Réveil dans la terreur (Wake in fright) – Ted Kotcheff – 1971

07. Réveil dans la terreur - Wake in fright - Ted Kotcheff - 1971Errance au bout de l’enfer.

   8.0   Le film s’ouvre à peine que la violence se loge déjà dans le moindre recoin d’absurdité. D’abord dans ce plan circulaire dévoilant une ligne de chemin de fer et un désert ocre à perte de vue d’où s’échappent quelques bicoques de bois. Puis dans ce bruit d’horloge qu’on  entend plus que distinctement dans la salle de classe, avant la sonnerie qui marque le départ en vacances. Puis quelques instants plus tard, dans le « shut up » du barman qui vient interrompre la douce mélodie de John Scott. On n’est pas encore dans les tréfonds de l’Outback mais on y glisse progressivement.

     Wake in fright, film rêvé, réalisé en 1971, annonce, pour rester dans le bush australien, aussi bien Walkabout, de Nicolas Roeg que Mad Max, de George Miller, et plus largement, Délivrance de John Boorman, Chiens de paille, de Sam Peckinpah, Cockfighter de Monte Hellman, La dernière maison sur la gauche, de Wes Craven voire même le plus récent Wolf Creek, de Greg McLean. Ce qui frappe en premier lieu devant la découverte de ce film, c’est que tout s’inspire de Wake in fright mais rien ne le devance, sinon le plus urbain Wanda, de Barbara Loden. Jamais nous n’avions vu le bush filmé de la sorte. Jamais nous n’avions pensé tutoyer à ce point ses enfers. Jusqu’à virer au film d’horreur en lui faisant respirer le reportage ethnographique – confirmé par le panneau final – à la Jean Rouch, quand il fait La chasse au lion à l’arc.

     Avant de s’intéresser à la guerre du Vietnam par le prisme d’un vétéran traumatisé, montagne de muscle qui détruit tout avant d’éclater en larmes, Ted Kotcheff avait peint ce pur cauchemar, qui restera quarante années invisible, dans lequel il nous embarque – à renfort de cris et bourre-pif – aux crochets d’un instituteur de campagne qui lors de son voyage vers Sydney pour ses congés, va se transformer au gré de rencontres diverses avec les autochtones qui ne vivent que pour la chasse, la biture et la baston, en vagabond accroc au jeu et à la bière, avant de se révéler tueur de kangourous.
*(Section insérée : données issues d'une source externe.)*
/-- LEDG_REC_VAL_HI, LEDG block, spec/13_ledger.md: Carry the record value; one copy per requester. -/
def LEDG_REC_VAL_HI.reg (q : Nat) : Nat := copyKey q (0x40090028)
def LEDG_REC_VAL_HI.VAL (q : Nat) : Field := ⟨LEDG_REC_VAL_HI.reg q, 0, 32⟩

/-- LEDG_REC_STAT, LEDG block, spec/13_ledger.md: Reports the requester's last record operation. -/
def LEDG_REC_STAT.reg (q : Nat) : Nat := copyKey q (0x4009002C)
def LEDG_REC_STAT.DONE (q : Nat) : Field := ⟨LEDG_REC_STAT.reg q, 31, 1⟩
def LEDG_REC_STAT.PENDING (q : Nat) : Field := ⟨LEDG_REC_STAT.reg q, 30, 1⟩
def LEDG_REC_STAT.SAT (q : Nat) : Field := ⟨LEDG_REC_STAT.reg q, 29, 1⟩
def LEDG_REC_STAT.RESULT (q : Nat) : Field := ⟨LEDG_REC_STAT.reg q, 26, 3⟩

/-- LEDG_LOG_CMD, LEDG block, spec/13_ledger.md: Queues an engine log record; one copy per requester (R259). -/
def LEDG_LOG_CMD.reg (q : Nat) : Nat := copyKey q (0x40090030)
def LEDG_LOG_CMD.CODE (q : Nat) : Field := ⟨LEDG_LOG_CMD.reg q, 24, 8⟩
def LEDG_LOG_CMD.SOURCE (q : Nat) : Field := ⟨LEDG_LOG_CMD.reg q, 0, 16⟩

/-- LEDG_LOG_DATA, LEDG block, spec/13_ledger.md: Holds the record DATA; one copy per requester. -/
def LEDG_LOG_DATA.reg (q : Nat) : Nat := copyKey q (0x40090034)
def LEDG_LOG_DATA.DATA (q : Nat) : Field := ⟨LEDG_LOG_DATA.reg q, 0, 16⟩

/-- LEDG_LOG_STAT, LEDG block, spec/13_ledger.md: Reports the event log. -/
def LEDG_LOG_STAT.reg : Nat := 0x40090038
def LEDG_LOG_STAT.SAT : Field := ⟨LEDG_LOG_STAT.reg, 31, 1⟩
def LEDG_LOG_STAT.DROP : Field := ⟨LEDG_LOG_STAT.reg, 20, 11⟩
def LEDG_LOG_STAT.QUEUE : Field := ⟨LEDG_LOG_STAT.reg, 14, 6⟩
def LEDG_LOG_STAT.PASS : Field := ⟨LEDG_LOG_STAT.reg, 13, 1⟩
def LEDG_LOG_STAT.HEAD : Field := ⟨LEDG_LOG_STAT.reg, 0, 13⟩

/-- LEDG_WEAR_0, LEDG block, spec/13_ledger.md: Reports wear bounds (R261). -/
def LEDG_WEAR_0.reg : Nat := 0x40090040
def LEDG_WEAR_0.LOG : Field := ⟨LEDG_WEAR_0.reg, 20, 10⟩
def LEDG_WEAR_0.SNAP : Field := ⟨LEDG_WEAR_0.reg, 10, 10⟩
def LEDG_WEAR_0.REC : Field := ⟨LEDG_WEAR_0.reg, 0, 10⟩

/-- LEDG_WEAR_1, LEDG block, spec/13_ledger.md: Reports wear bounds (R261). -/
def LEDG_WEAR_1.reg : Nat := 0x40090044
def LEDG_WEAR_1.USER : Field := ⟨LEDG_WEAR_1.reg, 10, 10⟩
def LEDG_WEAR_1.PARAM : Field := ⟨LEDG_WEAR_1.reg, 0, 10⟩

/-! Registers of spec/14_host_bus.md. -/

/-- HOST_CFG, HOST block, spec/14_host_bus.md: Configures the two-wire bus. -/
def HOST_CFG.reg : Nat := 0x400A0000
def HOST_CFG.PECREQ : Field := ⟨HOST_CFG.reg, 31, 1⟩
def HOST_CFG.HNEN : Field := ⟨HOST_CFG.reg, 30, 1⟩
def HOST_CFG.TRC : Field := ⟨HOST_CFG.reg, 29, 1⟩
def HOST_CFG.HNINT : Field := ⟨HOST_CFG.reg, 0, 8⟩

/-- HOST_STATUS, HOST block, spec/14_host_bus.md: Reports the two-wire bus. -/
def HOST_STATUS.reg : Nat := 0x400A0004
def HOST_STATUS.CML : Field := ⟨HOST_STATUS.reg, 24, 8⟩
def HOST_STATUS.PAGE : Field := ⟨HOST_STATUS.reg, 16, 8⟩
def HOST_STATUS.STRETCH : Field := ⟨HOST_STATUS.reg, 15, 1⟩
def HOST_STATUS.RECOV : Field := ⟨HOST_STATUS.reg, 14, 1⟩

/-- HOST_CNT, HOST block, spec/14_host_bus.md: Counts refused transactions since the start. -/
def HOST_CNT.reg : Nat := 0x400A0008
def HOST_CNT.SAT_P : Field := ⟨HOST_CNT.reg, 31, 1⟩
def HOST_CNT.PEC : Field := ⟨HOST_CNT.reg, 16, 15⟩
def HOST_CNT.SAT_R : Field := ⟨HOST_CNT.reg, 15, 1⟩
def HOST_CNT.PROTO : Field := ⟨HOST_CNT.reg, 0, 15⟩

/-- HOST_CNT2, HOST block, spec/14_host_bus.md: Counts controller events since the start (R273). -/
def HOST_CNT2.reg : Nat := 0x400A000C
def HOST_CNT2.SAT_A : Field := ⟨HOST_CNT2.reg, 31, 1⟩
def HOST_CNT2.ARB : Field := ⟨HOST_CNT2.reg, 16, 15⟩
def HOST_CNT2.SAT_H : Field := ⟨HOST_CNT2.reg, 15, 1⟩
def HOST_CNT2.HNDROP : Field := ⟨HOST_CNT2.reg, 0, 15⟩

/-- HOST_LAST_TS_LO, HOST block, spec/14_host_bus.md: Report the STOP time of the last applied write. -/
def HOST_LAST_TS_LO.reg : Nat := 0x400A0010
def HOST_LAST_TS_LO.TS : Field := ⟨HOST_LAST_TS_LO.reg, 0, 32⟩

/-- HOST_LAST_TS_HI, HOST block, spec/14_host_bus.md: Report the STOP time of the last applied write. -/
def HOST_LAST_TS_HI.reg : Nat := 0x400A0014
def HOST_LAST_TS_HI.TS : Field := ⟨HOST_LAST_TS_HI.reg, 0, 32⟩

/-- HOST_MBOX_STAT, HOST block, spec/14_host_bus.md: Controls the mailboxes (R284). -/
def HOST_MBOX_STAT.reg : Nat := 0x400A0020
def HOST_MBOX_STAT.INFULL : Field := ⟨HOST_MBOX_STAT.reg, 31, 1⟩
def HOST_MBOX_STAT.INREL : Field := ⟨HOST_MBOX_STAT.reg, 30, 1⟩
def HOST_MBOX_STAT.INLEN : Field := ⟨HOST_MBOX_STAT.reg, 23, 7⟩
def HOST_MBOX_STAT.OUTLEN : Field := ⟨HOST_MBOX_STAT.reg, 0, 7⟩

/-- HOST_MBOX_IN, HOST block, spec/14_host_bus.md: Hold the inbound message. -/
def HOST_MBOX_IN.reg (i : Nat) : Nat := 0x400A0100 + 0x4 * i
def HOST_MBOX_IN.DATA (i : Nat) : Field := ⟨HOST_MBOX_IN.reg i, 0, 32⟩

/-- HOST_MBOX_OUT, HOST block, spec/14_host_bus.md: Hold the outbound message. -/
def HOST_MBOX_OUT.reg (i : Nat) : Nat := 0x400A0140 + 0x4 * i
def HOST_MBOX_OUT.DATA (i : Nat) : Field := ⟨HOST_MBOX_OUT.reg i, 0, 32⟩

/-- HOST_PMST, HOST block, spec/14_host_bus.md: Report the latched PMBus status of LOOP_nn (R281). -/
def HOST_PMST.reg (n : Nat) : Nat := 0x400A0200 + 0x4 * n
def HOST_PMST.MFR (n : Nat) : Field := ⟨HOST_PMST.reg n, 24, 8⟩
def HOST_PMST.TEMP (n : Nat) : Field := ⟨HOST_PMST.reg n, 16, 8⟩
def HOST_PMST.IOUT (n : Nat) : Field := ⟨HOST_PMST.reg n, 8, 8⟩
def HOST_PMST.VOUT (n : Nat) : Field := ⟨HOST_PMST.reg n, 0, 8⟩

/-- QP_STATUS, HOST block, spec/14_host_bus.md: Reports the quad port. -/
def QP_STATUS.reg : Nat := 0x400A0300
def QP_STATUS.LAST : Field := ⟨QP_STATUS.reg, 24, 8⟩
def QP_STATUS.OP : Field := ⟨QP_STATUS.reg, 16, 8⟩
def QP_STATUS.BUSY : Field := ⟨QP_STATUS.reg, 15, 1⟩

/-- QP_CNT, HOST block, spec/14_host_bus.md: Counts quad refusals since the start. -/
def QP_CNT.reg : Nat := 0x400A0304
def QP_CNT.SAT_C : Field := ⟨QP_CNT.reg, 31, 1⟩
def QP_CNT.CRC : Field := ⟨QP_CNT.reg, 16, 15⟩
def QP_CNT.SAT_R : Field := ⟨QP_CNT.reg, 15, 1⟩
def QP_CNT.REF : Field := ⟨QP_CNT.reg, 0, 15⟩

/-! Registers of spec/15_hierarchy.md. -/

/-- LINK_CFG, LINK block, spec/15_hierarchy.md: Sets role-wide link options. -/
def LINK_CFG.reg : Nat := 0x400B0000
def LINK_CFG.MGR : Field := ⟨LINK_CFG.reg, 31, 1⟩
def LINK_CFG.AUTOEXP : Field := ⟨LINK_CFG.reg, 30, 1⟩
def LINK_CFG.RMW : Field := ⟨LINK_CFG.reg, 29, 1⟩
def LINK_CFG.RMR : Field := ⟨LINK_CFG.reg, 28, 1⟩
def LINK_CFG.PEN : Field := ⟨LINK_CFG.reg, 24, 4⟩
def LINK_CFG.PPER : Field := ⟨LINK_CFG.reg, 0, 14⟩

/-- LINK_ID, LINK block, spec/15_hierarchy.md: Reports the device's place in the hierarchy. -/
def LINK_ID.reg : Nat := 0x400B0004
def LINK_ID.ORPHAN : Field := ⟨LINK_ID.reg, 31, 1⟩
def LINK_ID.JOINED : Field := ⟨LINK_ID.reg, 30, 1⟩
def LINK_ID.UP : Field := ⟨LINK_ID.reg, 14, 2⟩
def LINK_ID.DEPTH : Field := ⟨LINK_ID.reg, 11, 3⟩
def LINK_ID.PINNED : Field := ⟨LINK_ID.reg, 8, 1⟩
def LINK_ID.DEV : Field := ⟨LINK_ID.reg, 0, 8⟩

/-- LINK_PD, LINK block, spec/15_hierarchy.md: Sets the power-down cascade (R302). -/
def LINK_PD.reg : Nat := 0x400B0008
def LINK_PD.CASC : Field := ⟨LINK_PD.reg, 31, 1⟩
def LINK_PD.TWAIT : Field := ⟨LINK_PD.reg, 0, 16⟩

/-- LINK_ORPH, LINK block, spec/15_hierarchy.md: Sets the orphan policy (R308). -/
def LINK_ORPH.reg : Nat := 0x400B000C
def LINK_ORPH.POL : Field := ⟨LINK_ORPH.reg, 30, 2⟩
def LINK_ORPH.GRP : Field := ⟨LINK_ORPH.reg, 24, 4⟩
def LINK_ORPH.TPD : Field := ⟨LINK_ORPH.reg, 16, 8⟩
def LINK_ORPH.TDET : Field := ⟨LINK_ORPH.reg, 0, 8⟩

/-- LINK_PORT_STATUS, LINK block, spec/15_hierarchy.md: Report LK_n. -/
def LINK_PORT_STATUS.reg (n : Nat) : Nat := 0x400B0010 + 0x4 * n
def LINK_PORT_STATUS.STATE (n : Nat) : Field := ⟨LINK_PORT_STATUS.reg n, 29, 3⟩
def LINK_PORT_STATUS.PEER (n : Nat) : Field := ⟨LINK_PORT_STATUS.reg n, 16, 8⟩
def LINK_PORT_STATUS.SAT (n : Nat) : Field := ⟨LINK_PORT_STATUS.reg n, 15, 1⟩
def LINK_PORT_STATUS.CRCERR (n : Nat) : Field := ⟨LINK_PORT_STATUS.reg n, 0, 15⟩

/-- LINK_PORT_CNT, LINK block, spec/15_hierarchy.md: Count LK_n events since the start. -/
def LINK_PORT_CNT.reg (n : Nat) : Nat := 0x400B0020 + 0x4 * n
def LINK_PORT_CNT.SAT_D (n : Nat) : Field := ⟨LINK_PORT_CNT.reg n, 31, 1⟩
def LINK_PORT_CNT.DOWN (n : Nat) : Field := ⟨LINK_PORT_CNT.reg n, 16, 15⟩
def LINK_PORT_CNT.SAT_R (n : Nat) : Field := ⟨LINK_PORT_CNT.reg n, 15, 1⟩
def LINK_PORT_CNT.RESEND (n : Nat) : Field := ⟨LINK_PORT_CNT.reg n, 0, 15⟩

/-- LINK_TIME_STATUS, LINK block, spec/15_hierarchy.md: Reports time alignment (R295). -/
def LINK_TIME_STATUS.reg : Nat := 0x400B0030
def LINK_TIME_STATUS.STATE : Field := ⟨LINK_TIME_STATUS.reg, 30, 2⟩
def LINK_TIME_STATUS.SAT : Field := ⟨LINK_TIME_STATUS.reg, 23, 1⟩
def LINK_TIME_STATUS.STEPS : Field := ⟨LINK_TIME_STATUS.reg, 16, 7⟩
def LINK_TIME_STATUS.OFS : Field := ⟨LINK_TIME_STATUS.reg, 0, 16⟩

/-- LINK_TIME_RATE, LINK block, spec/15_hierarchy.md: Reports the rate correction. -/
def LINK_TIME_RATE.reg : Nat := 0x400B0034
def LINK_TIME_RATE.RATE : Field := ⟨LINK_TIME_RATE.reg, 0, 32⟩

/-- LINK_TIME_DLY, LINK block, spec/15_hierarchy.md: Reports the upstream one-way delay. -/
def LINK_TIME_DLY.reg : Nat := 0x400B0038
def LINK_TIME_DLY.DLY : Field := ⟨LINK_TIME_DLY.reg, 0, 16⟩

/-- LINK_TCFG, LINK block, spec/15_hierarchy.md: Sets the step threshold. -/
def LINK_TCFG.reg : Nat := 0x400B003C
def LINK_TCFG.STEP : Field := ⟨LINK_TCFG.reg, 0, 16⟩

/-- LINK_TIME_STEP_LO, LINK block, spec/15_hierarchy.md: Report the last step. -/
def LINK_TIME_STEP_LO.reg : Nat := 0x400B0040
def LINK_TIME_STEP_LO.STEP : Field := ⟨LINK_TIME_STEP_LO.reg, 0, 32⟩

/-- LINK_TIME_STEP_HI, LINK block, spec/15_hierarchy.md: Report the last step. -/
def LINK_TIME_STEP_HI.reg : Nat := 0x400B0044
def LINK_TIME_STEP_HI.STEP : Field := ⟨LINK_TIME_STEP_HI.reg, 0, 32⟩

/-- LINK_EPOCH, LINK block, spec/15_hierarchy.md: Reports the epoch. -/
def LINK_EPOCH.reg : Nat := 0x400B0048
def LINK_EPOCH.EPOCH : Field := ⟨LINK_EPOCH.reg, 0, 32⟩

/-- LINK_PRES_LO, LINK block, spec/15_hierarchy.md: Report devices joined and mismatched. -/
def LINK_PRES_LO.reg : Nat := 0x400B0050
def LINK_PRES_LO.DEV : Field := ⟨LINK_PRES_LO.reg, 0, 32⟩

/-- LINK_PRES_HI, LINK block, spec/15_hierarchy.md: Report devices joined and mismatched. -/
def LINK_PRES_HI.reg : Nat := 0x400B0054
def LINK_PRES_HI.DEV : Field := ⟨LINK_PRES_HI.reg, 0, 32⟩

/-- LINK_MISM_LO, LINK block, spec/15_hierarchy.md: Report devices joined and mismatched. -/
def LINK_MISM_LO.reg : Nat := 0x400B0058
def LINK_MISM_LO.DEV : Field := ⟨LINK_MISM_LO.reg, 0, 32⟩

/-- LINK_MISM_HI, LINK block, spec/15_hierarchy.md: Report devices joined and mismatched. -/
def LINK_MISM_HI.reg : Nat := 0x400B005C
def LINK_MISM_HI.DEV : Field := ⟨LINK_MISM_HI.reg, 0, 32⟩

/-- LINK_SW_STATUS, LINK block, spec/15_hierarchy.md: Reports the switch (R305 to R307). -/
def LINK_SW_STATUS.reg : Nat := 0x400B0060
def LINK_SW_STATUS.STATE : Field := ⟨LINK_SW_STATUS.reg, 29, 3⟩
def LINK_SW_STATUS.RDEV : Field := ⟨LINK_SW_STATUS.reg, 16, 8⟩
def LINK_SW_STATUS.CAUSE : Field := ⟨LINK_SW_STATUS.reg, 0, 4⟩

/-- LINK_SW_T_LO, LINK block, spec/15_hierarchy.md: Hold T. -/
def LINK_SW_T_LO.reg : Nat := 0x400B0064
def LINK_SW_T_LO.T : Field := ⟨LINK_SW_T_LO.reg, 0, 32⟩

/-- LINK_SW_T_HI, LINK block, spec/15_hierarchy.md: Hold T. -/
def LINK_SW_T_HI.reg : Nat := 0x400B0068
def LINK_SW_T_HI.T : Field := ⟨LINK_SW_T_HI.reg, 0, 32⟩

/-- LINK_SW_MASK_LO, LINK block, spec/15_hierarchy.md: Name the targets. -/
def LINK_SW_MASK_LO.reg : Nat := 0x400B0070
def LINK_SW_MASK_LO.DEV : Field := ⟨LINK_SW_MASK_LO.reg, 0, 32⟩

/-- LINK_SW_MASK_HI, LINK block, spec/15_hierarchy.md: Name the targets. -/
def LINK_SW_MASK_HI.reg : Nat := 0x400B0074
def LINK_SW_MASK_HI.DEV : Field := ⟨LINK_SW_MASK_HI.reg, 0, 32⟩

/-- LINK_SW_CMD, LINK block, spec/15_hierarchy.md: Arms or cancels the switch. -/
def LINK_SW_CMD.reg : Nat := 0x400B0078
def LINK_SW_CMD.KEY : Field := ⟨LINK_SW_CMD.reg, 24, 8⟩
def LINK_SW_CMD.OP : Field := ⟨LINK_SW_CMD.reg, 0, 2⟩

/-- LINK_SW_CFG, LINK block, spec/15_hierarchy.md: Sets the GO lead. -/
def LINK_SW_CFG.reg : Nat := 0x400B007C
def LINK_SW_CFG.GOLEAD : Field := ⟨LINK_SW_CFG.reg, 0, 16⟩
     C’est un voyage. Les vacances de noël les plus perturbantes, brulantes, poussiéreuses, ivres, asphyxiantes, qu’on peut voir sur un écran. Un voyage entre le trou du cul du monde et Sydney, mais qui très vite, stagne dans une ville minière nommée Bundayabba. On dirait une farce. A moins que ce soit le nom d’un monstre. Toujours est-il qu’il semble impossible de s’en échapper : La temporalité nous échappe, la géographie est impalpable. Lorsque vers la fin, John récupère sa valise dans un tripot, il dit qu’il l’a oublié la veille mais ne sait plus très bien si ce n’était pas la semaine dernière ou dans une autre vie. C’est une plongée qui va plus loin qu’une simple plongée objective : Il y a une fascination pour cet enfer, pour sa sauvagerie, qui en fait un film aussi génial qu’il peut être malaisant.